Babam annem öldükten 2 yıl sonra yeni bir kadınla evlenmişti. Neriman anne. Benim ikinci annem. Kendi annem gibi olmasa da çok severdim Neriman anneyi. Pamuk gibi beyaz teni, tenine inat siyah gözleri ve saçları. Dalgalı saçları her zaman uzundu. Çok severdi uzun saçı bu yüzden benim saçlarımı kestirmek istemezdi. Ondan sonra sanki ona ihanet ediyormuşum gibi hissettiğim için kestirememiştim belime gelen uzun, düz, açık kahve saçlarımı.

Tanrı bir bir almıştı sevdiklerimi benden. Beni seven herkes bir bir beni terk etmişti. Önce o melek yüzlü annem yeşil gözlerini yummuştu hayata. Toprak olup bırakmıştı bizi. Sonra uzun boylu, iri yarı, tam bir çınar gibi dimdik olan babam girmişti kara toprağın altına. Çok sevdiği kocasını kaybeden böbrek hastası Neriman anne ise yalnızca bir yıl dayanabilmişti babamın acısına. İşte şimdi olduğum yere gelmiştim yine. Odama.

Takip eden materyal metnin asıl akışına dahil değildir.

-- ==== Sys2Proof/Tests/Slice0.lean ====
section
/-! SUPPORT. Small tests with expected results from the spec, and a witness for the hypotheses of each statement. -/

namespace Sys2Proof.Tests

open Sys2Proof Sys2Proof.Machine

/-! ### Well-formedness: each range check refuses a line outside it (R50) -/

theorem test_asm_sample_low : assemble (.emit (-32769)) = none := by decide
theorem test_asm_sample_high : assemble (.emit 32768) = none := by decide
theorem test_asm_target_negative : assemble (.schedAbs (-1) 0) = none := by decide
theorem test_asm_target_high : assemble (.schedAbs 4294967296 0) = none := by decide
theorem test_asm_tag_high : assemble (.schedAbs 0 65536) = none := by decide
theorem test_asm_delta_high : assemble (.schedRel 4294967296 0) = none := by decide
theorem test_asm_delta_tag : assemble (.schedRel 0 (-1)) = none := by decide
theorem test_asm_ends : assemble (.emit (-32768)) = some (.emit 0x8000) := by decide

/-! ### Decoding, words written out from R42 to R45 and vectors V38, V39 -/

theorem test_decode_emit : decode 0x100000000000CFC7#64 = .ok (.emit (wrap 16 (-12345))) := by decide
theorem test_decode_schedAbs : decode 0x2000FFFFFFFFFFFF#64 = .ok (.schedAbs 0xFFFFFFFF 0xFFFF) := by
  decide
theorem test_decode_schedRel : decode 0x30000007FFFFFFFF#64 = .ok (.schedRel 0xFFFFFFFF 7) := by decide
theorem test_decode_ret : decode 0x4000000000000000#64 = .ok .ret := by decide
theorem test_decode_op15 : decode 0xFFFFFFFFFFFFFFFF#64 = .error .opcodeReserved := by decide
theorem test_decode_emit_z : decode 0x1001000000000000#64 = .error .zNonzero := by decide
theorem test_decode_rel_z : decode 0x3800000000000000#64 = .error .zNonzero := by decide
theorem test_decode_ret_cb : decode 0x4000000100000000#64 = .error .retOperand := by decide
theorem test_encode_schedAbs : encode (.schedAbs 2 0xB1) = 0x200000B100000002#64 := by decide
theorem test_table_word : decodeTableWord 64 0x300000A100000003 = some (.schedRel 3 0xA1) := by decide

/-! ### The encoder, vectors of 95_test_vectors.md section 2.1 -/

theorem test_V14 : encodeSample (0#32) 12345 = (0xB76DB76D#32, wrap 32 (-1846)) := by decide
theorem test_V19 : encodeSample (32767#32) (wrap 16 (-1)) = (0x2AAAAAAA#32, wrap 32 (-32752)) := by decide
theorem test_V23 : encodeSample (wrap 32 (-1)) (wrap 16 (-1)) = (0x95555555#32, 15#32) := by decide
theorem test_V30 : encodeSample (100000#32) 32767 = (0x3FFFFFFF#32, wrap 32 (-31070)) := by decide
theorem test_V29_width16 : encodeSample (wrap 16 (-32768)) (wrap 16 (-32768)) = (0x80000000#32, 32767#16) := by
  decide
theorem test_V35_persistence :
    encodeSample (wrap 32 (-1862)) (wrap 16 (-12345)) = (0x49124912#32, wrap 32 (-48)) := by decide

/-! ### Small states -/

/-- A block with the accumulator at 0. -/
def blockOf (sclk qin qout : BitVec 32) (slots : Memory 32 16) (phase : Phase) : Block 32 32 32 16 :=
  ⟨0, sclk, qin, qout, slots, phase⟩

/-- A state with nothing presented and nothing output. -/
def stateOf (b : Block 32 32 32 16) : State := ⟨b, [], []⟩

/-- The state of V57 to V58e: the action `(3, 0xA1)` in slot 0. -/
def pendingAt (sclk : BitVec 32) (phase : Phase) : State :=
  stateOf (blockOf sclk 1 0 [(0, ⟨3, 0xA1⟩)] phase)

/-- Sixteen pending actions with target 0. -/
def fullBlock (phase : Phase) : Block 32 32 32 16 :=
  blockOf 0 16 0 ((List.range 16).map fun k => (k, ⟨0, BitVec.ofNat 16 (k + 1)⟩)) phase
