-- ==== Sys2Proof/Decode.lean ====
section
/-! DEFINITION. Decoding and encoding of the 96-bit instruction word (R115-R135). -/

namespace Sys2Proof
open Machine

/-- What decoding a word answers: an instruction, or the part and reason of R135. -/
inductive Decoded
  | ok (i : Instr)
  | illegal (part reason : Nat)
  deriving DecidableEq, Repr

/-- R119: the 26 bits of a register field. -/
def packReg (r : RegOpd) : BitVec 26 :=
  let c : BitVec 2 := match r.cls with | .g => 0 | .v => 1 | .p => 2 | .s => 3
  (0#2 ++ c ++ BitVec.ofBool r.sync ++ BitVec.ofBool r.neg ++ r.code ++ 0#10 ++ r.idx).cast (by decide)

/-- R118: the 26 bits of a field. -/
def packOpd : Opd → BitVec 26
  | .reg r => packReg r
  | .imm i => 1#2 ++ i
  | .wide lo => 2#2 ++ lo
  | .hi h => h
  | .none => 3#2 ++ 0#24

/-- R118, R119: the operand a field's bits stand for, its reserved bits aside. -/
def parseOpd (f : BitVec 26) : Opd :=
  match (f.extractLsb' 24 2).toNat with
  | 0 => .reg
      { cls := match (f.extractLsb' 22 2).toNat with | 0 => .g | 1 => .v | 2 => .p | _ => .s
        sync := f.getLsbD 21
        neg := f.getLsbD 20
        code := f.extractLsb' 16 4
        idx := f.extractLsb' 0 6 }
  | 1 => .imm (f.extractLsb' 0 24)
  | 2 => .wide (f.extractLsb' 0 24)
  | _ => .none

/-- Whether the reserved bits of a field are set: [15:6] of kind 00, [23:0] of kind 11 (R118, R119). -/
def reservedSet (f : BitVec 26) : Bool :=
  match (f.extractLsb' 24 2).toNat with
  | 0 => f.extractLsb' 6 10 != 0
  | 3 => f.extractLsb' 0 24 != 0
  | _ => false

/-- R115: the word of an opcode and its fields. -/
def packWord (op : Nat) (x : Args) : BitVec 96 :=
  (BitVec.ofNat 10 op ++ BitVec.ofBool x.inv ++ x.pred ++ x.hint ++ packOpd x.d ++ packOpd x.a ++ packOpd x.b).cast
    (by decide)

/-- R133: the checks of a fetched word, in their order, and the instruction it stands for. -/
def decodeWord (w : BitVec 96) : Decoded :=
  match rowOf (w.extractLsb' 86 10).toNat with
  | none => .illegal 0 0
  | some r =>
    let fd := w.extractLsb' 52 26
    let fa := w.extractLsb' 26 26
    let fb := w.extractLsb' 0 26
    let a := parseOpd fa
    let wideA := isWide a && bitOf r.ak 5
    let x : Args :=
      { inv := w.getLsbD 85
        pred := w.extractLsb' 82 3
        hint := w.extractLsb' 78 4
        d := parseOpd fd
        a := a
        b := if wideA then .hi fb else parseOpd fb }
    match formErr r x (reservedSet fd) (reservedSet fa) (!wideA && reservedSet fb) with
    | some (p, e) => .illegal p e
    | none => .ok (r.make x)

/-- R1, R116: the word in the first 12 bytes of a line, the first byte least significant. -/
def lineWord (bytes : List Byte) : BitVec 96 :=
  BitVec.ofNat 96 ((bytes.take 12).foldr (fun b n => b.toNat + 256 * n) 0)

/-- Decoding, total on any bytes: fewer than 12 bytes read as if zeros followed. -/
def decodeBytes (bytes : List Byte) : Decoded := decodeWord (lineWord bytes)

/-- R115: the word of an instruction; none for an event. -/
def encode (i : Instr) : Option (BitVec 96) :=
  (argsOf i).map fun (op, x) => packWord op x

/-- R116: a word as the 16 bytes of its line, padding zero. -/
def wordBytes (w : BitVec 96) : List Byte :=
  (List.range 16).map fun i => BitVec.ofNat 8 (w.toNat / 256 ^ i)

/-- The instruction the decoder reads from a table row's word of `nbits` bits; bits above `nbits` are zero. -/
def decodeTableWord (nbits w : Nat) : Option Instr :=
  match decodeBytes (wordBytes (BitVec.ofNat 96 (w % 2 ^ nbits))) with
  | .ok i => some i
  | .illegal _ _ => none

end Sys2Proof
end

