-- ==== Sys2Proof/Machine/Map.lean ====
section
/-! DEFINITION. Operations on finite maps, and the one memory of the device. A map's keys ascend strictly. Memory also
lists no byte that is 0, which is what an unlisted byte reads as (R276: zero when nothing has been written since scrub). -/

namespace Sys2Proof.Machine
open Sys2Proof

/-- The entry of a key, if listed. -/
def mapFind {α : Type} : Map α → Nat → Option α
  | [], _ => none
  | (k, v) :: m, i => if i = k then some v else mapFind m i

/-- The entry of a key, or the default. -/
def mapGet {α : Type} (d : α) (m : Map α) (i : Nat) : α := (mapFind m i).getD d

/-- List an entry, keeping the keys ascending. -/
def mapPut {α : Type} : Map α → Nat → α → Map α
  | [], i, v => [(i, v)]
  | (k, w) :: m, i, v =>
    if i < k then (i, v) :: (k, w) :: m else if i = k then (i, v) :: m else (k, w) :: mapPut m i v

/-- Remove a key. -/
def mapDel {α : Type} : Map α → Nat → Map α
  | [], _ => []
  | (k, w) :: m, i => if i = k then mapDel m i else (k, w) :: mapDel m i

/-- Keys strictly ascending, from a lower bound. -/
def mapSorted {α : Type} : Nat → Map α → Bool
  | _, [] => true
  | lo, (k, _) :: m => lo ≤ k && mapSorted (k + 1) m

/-- What an unlisted byte of memory reads as (R276). Before any scrub: DESIGN CHOICE, log 6. -/
def memDefault : Byte := 0

/-- The canonical form of memory: addresses rising, no entry equal to what an unlisted address reads as. -/
def memWf (m : Map Byte) : Bool := mapSorted 0 m && m.all fun e => e.2 != memDefault
/-- The same, under the name of the memory. -/
abbrev Memory.wf (m : Map Byte) : Bool := memWf m

/-- One byte. -/
def readByte (m : Map Byte) (a : Nat) : Byte := mapGet memDefault m a

/-- Write one byte; writing what an unlisted address reads as removes the entry. -/
def writeByte (m : Map Byte) (a : Nat) (v : Byte) : Map Byte :=
  if v = memDefault then mapDel m a else mapPut m a v

/-- R1: n bytes from `a`, little-endian. -/
def readLe (m : Map Byte) (a : Nat) : Nat → Nat
  | 0 => 0
  | n + 1 => (readByte m a).toNat + 256 * readLe m (a + 1) n

/-- R1: the low n bytes of `v` at `a`, little-endian. -/
def writeLe (m : Map Byte) (a : Nat) : Nat → Nat → Map Byte
  | 0, _ => m
  | n + 1, v => writeLe (writeByte m a (BitVec.ofNat 8 v)) (a + 1) n (v / 256)

/-- The bytes of `v` whose mask bit is set (R203). -/
def writeMasked (m : Map Byte) (a : Nat) (mask : Nat) : Nat → Nat → Map Byte
  | 0, _ => m
  | n + 1, v =>
    writeMasked (if mask % 2 = 1 then writeByte m a (BitVec.ofNat 8 v) else m) (a + 1) (mask / 2) n (v / 256)

/-- A list of bytes from `a` upward. -/
def writeBytes (m : Map Byte) (a : Nat) : List Byte → Map Byte
  | [] => m
  | b :: bs => writeBytes (writeByte m a b) (a + 1) bs

/-- n bytes from `a` upward. -/
def readBytes (m : Map Byte) (a : Nat) : Nat → List Byte
  | 0 => []
  | n + 1 => readByte m a :: readBytes m (a + 1) n

/-- Clear every byte from `lo` up to but not including `hi` (R75). -/
def clearRange (m : Map Byte) (lo hi : Nat) : Map Byte := m.filter fun e => e.1 < lo || hi ≤ e.1

/-- Put one element into a list in order, before the first element it may precede. -/
def insertBy {α : Type} (le : α → α → Bool) (x : α) : List α → List α
  | [] => [x]
  | y :: ys => if le x y then x :: y :: ys else y :: insertBy le x ys

/-- A list in the order of `le`; elements that `le` holds equal keep their order. -/
def sortBy {α : Type} (le : α → α → Bool) : List α → List α
  | [] => []
  | x :: xs => insertBy le x (sortBy le xs)

/-- Apply `f` to the first element that satisfies `p`. -/
def updFirst {α : Type} (p : α → Bool) (f : α → α) : List α → List α
  | [] => []
  | x :: xs => if p x then f x :: xs else x :: updFirst p f xs

/-- Remove the first element that satisfies `p`. -/
def delFirst {α : Type} (p : α → Bool) : List α → List α
  | [] => []
  | x :: xs => if p x then xs else x :: delFirst p xs

/-- The low 8·n bits of a list of bytes, the first byte least significant. -/
def bytesNat : List Byte → Nat
  | [] => 0
  | b :: bs => b.toNat + 256 * bytesNat bs

/-- A number as n bytes, least significant first. -/
def natBytes : Nat → Nat → List Byte
  | 0, _ => []
  | n + 1, v => BitVec.ofNat 8 v :: natBytes n (v / 256)

end Sys2Proof.Machine
end

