-- ==== Sys2Proof/Machine/Launch.lean ====
section
/-! DEFINITION. Launches, units and the levels above them (R360-R377): acceptance, holding, release, placement, retirement
and cancel. -/

namespace Sys2Proof.Machine
open Sys2Proof

/-! ## Fields of a launch record (R362) -/

def lw (ws : List Word) (i lo n : Nat) : Nat := (ws.getD i 0).toNat / 2 ^ lo % 2 ^ n
def lrGraph (ws : List Word) : Nat := lw ws 3 16 10
def lrPhase (ws : List Word) : Nat := lw ws 3 32 8
def lrTjob (ws : List Word) : Nat := lw ws 3 40 8
def lrCount (ws : List Word) : Nat := lw ws 2 0 24
/-- R362: the producer reserve, 0 meaning 4. -/
def lrReserve (ws : List Word) : Nat := let r := lw ws 4 8 4; if r == 0 then 4 else r
def lrRadius (ws : List Word) : Nat := lw ws 4 5 3
def lrHint (ws : List Word) : Nat := lw ws 4 0 2
/-- The launch ids of the dependences that are present. -/
def lrDeps (ws : List Word) : List Nat :=
  (List.range 6).filterMap fun i => if lw ws (8 + i) 63 1 == 1 then some (lw ws (8 + i) 0 48) else none

def getLaunch (s : State) (e : Nat) : Launch := mapGet Launch.init s.launches e
def updLaunch (s : State) (e : Nat) (f : Launch → Launch) : State :=
  { s with launches := mapPut s.launches e (f (getLaunch s e)) }
def launchId (l : Launch) (e : Nat) : Nat := l.gen * 2048 + e

def getGraph (x : Ctx) (n : Nat) : Level := mapGet Level.init x.graphs n
def getPhase (x : Ctx) (n : Nat) : Level := mapGet Level.init x.phases n
def getTjob (x : Ctx) (n : Nat) : Level := mapGet Level.init x.tjobs n
def openLevel (l : Level) : Bool := l.state == 1 || l.state == 2 || l.state == 4

/-! ## Acceptance (R361, R364) -/

/-- R364: a reserved field is set, or entry_pc, units, reserve or hint_mode breaks the layout. -/
def lrMalformed (ws : List Word) (host : Bool) : Bool :=
  let pcSel := lw ws 0 56 8
  let unSel := lw ws 1 56 8
  2 ≤ pcSel || lw ws 0 0 4 != 0 || 2 ≤ unSel || lw ws 1 0 6 != 0 || lw ws 2 24 40 != 0 || lw ws 3 48 16 != 0 ||
  lw ws 3 26 6 != 0 || lw ws 3 3 13 != 0 || lw ws 4 12 52 != 0 || lw ws 4 2 3 != 0 ||
  (1 ≤ lw ws 4 8 4 && lw ws 4 8 4 ≤ 3) || lw ws 4 8 4 == 15 || lrHint ws == 3 || lw ws 5 31 33 != 0 ||
  ((List.range 6).any fun i => lw ws (8 + i) 48 15 != 0) || lw ws 14 0 64 != 0 || lw ws 15 0 64 != 0 ||
  ((List.range 8).any fun i => lw ws (23 + i) 0 64 != 0) || (host && lw ws 31 0 63 != 0)

/-- R364: a dependence that refuses the record. -/
def depBad (s : State) (ctx id : Nat) : Bool :=
  let l := getLaunch s (id % 2048)
  l.gen < id / 2048 || (id / 2048 == l.gen && l.gen != 0 && l.ctx != ctx)

/-- R364: the record's levels conflict with those that are open or closed. -/
def levelBad (x : Ctx) (ws : List Word) : Bool :=
  let g := getGraph x (lrGraph ws)
  let p := getPhase x (lrPhase ws)
  let t := getTjob x (lrTjob ws)
  (openLevel g && (g.closed || g.up != lrPhase ws || p.up != lrTjob ws)) ||
  (openLevel p && (p.closed || p.up != lrTjob ws)) || (openLevel t && t.closed)

/-- R361: the entry a launch takes: a free one, else the one that ended earliest. -/
def launchEntry (s : State) : Option Nat :=
  match (List.range 2048).find? fun e => (getLaunch s e).gen == 0 with
  | some e => some e
  | none => ((sortBy (fun a b => a.2.order ≤ b.2.order) (s.launches.filter fun e => !e.2.live)).head?).map (·.1)

/-- R373: a level that a launch closes counts as running. -/
def closeLevel (l : Level) (close : Bool) : Level :=
  if close then { l with closed := true, state := if l.state == 1 then 2 else l.state } else l
/-- Open a level, or count one more in an open one. -/
def enterLevel (l : Level) (up : Nat) (close : Bool) : Level :=
  if openLevel l then closeLevel { l with expected := l.expected + 1 } close
  else { state := if close then 2 else 1, status := 0, expected := 1, retired := 0, closed := close, bad := false, up := up }

/-- R366: a phase is open, and the tenant job's. -/
def phaseOpen (x : Ctx) (t n : Nat) : Bool := openLevel (getPhase x n) && (getPhase x n).up == t
/-- R360, R366, R372: the graph, phase and tenant job a launch counts in; its phase becomes the current one if the tenant job
opens with it, or if the current one has completed with no launch held. -/
def enterLevels (x : Ctx) (ws : List Word) : Ctx :=
  let g := getGraph x (lrGraph ws)
  let p := getPhase x (lrPhase ws)
  let t := getTjob x (lrTjob ws)
  let g1 := enterLevel g (lrPhase ws) (lw ws 3 0 1 == 1)
  let p1 := if openLevel g then closeLevel p (lw ws 3 1 1 == 1) else enterLevel p (lrTjob ws) (lw ws 3 1 1 == 1)
  let t1 := if openLevel p then closeLevel t (lw ws 3 2 1 == 1) else enterLevel t 0 (lw ws 3 2 1 == 1)
  { x with
    graphs := mapPut x.graphs (lrGraph ws) g1
    phases := mapPut x.phases (lrPhase ws) p1
    tjobs := mapPut x.tjobs (lrTjob ws) t1
    curPhase := if openLevel t && (mapFind x.curPhase (lrTjob ws)).any (phaseOpen x (lrTjob ws)) then x.curPhase else mapPut x.curPhase (lrTjob ws) (lrPhase ws) }

/-- The launch a dependence still names in its entry. -/
def depLaunch (s : State) (id : Nat) : Option Launch :=
  let l := getLaunch s (id % 2048)
  if l.gen == id / 2048 && l.gen != 0 then some l else none
/-- R371, R374 step 4: a dependence has not completed. -/
def depOpen (s : State) (id : Nat) : Bool := match depLaunch s id with | some l => l.live | none => false
def depAborted (s : State) (id : Nat) : Bool :=
  match depLaunch s id with | some l => l.state == 3 && l.status == 4 | none => false

/-- R361, R364: submit a record: status, launch id, and the state. A dependence that ended ABORTED makes the launch end
ABORTED without placing a unit. -/
def acceptLaunch (s : State) (ctx : Nat) (ws : List Word) (host : Bool) : Nat × Nat × State :=
  if lrMalformed ws host || (lrDeps ws).any (depBad s ctx) || levelBad (getCtx s ctx) ws then (4, 0, s)
  else match launchEntry s with
    | none => (6, 0, s)
    | some e =>
      let gen := ((getLaunch s e).gen + 1) % 2 ^ 37
      let dead := (lrDeps ws).any (depAborted s)
      let n := lrCount ws
      let l : Launch := { gen := gen, live := true, ctx := ctx, words := ws, state := if dead then 4 else 0, status := 0,
                          expected := n, retired := if dead then n else 0, sentUnits := if dead then n else 0,
                          order := s.nextId, dropped := [], ending := none }
      (0, gen * 2048 + e, updCtx { updLaunch s e (fun _ => l) with nextId := s.nextId + 1 } ctx fun x => enterLevels x ws)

Camdan dışarı bakıp evin ikinci katındaki odamdan geleni geçeni izliyordum. Şu anda okulda olmam gerekiyordu. 2 gündür okula gitmiyordum ve kimse merak edip gelmemişti. Abim telefonuma el koymuştu. Zaten çok eski bir şeydi ama en azından arayıp mesaj atabiliyordum. Onu da kaybetmiştim. Sahip olduğum her şeyi kaybetmiştim ama o lanet olası abim battığı pisliğin içinde 9 canıyla beraber yaşayıp duruyordu.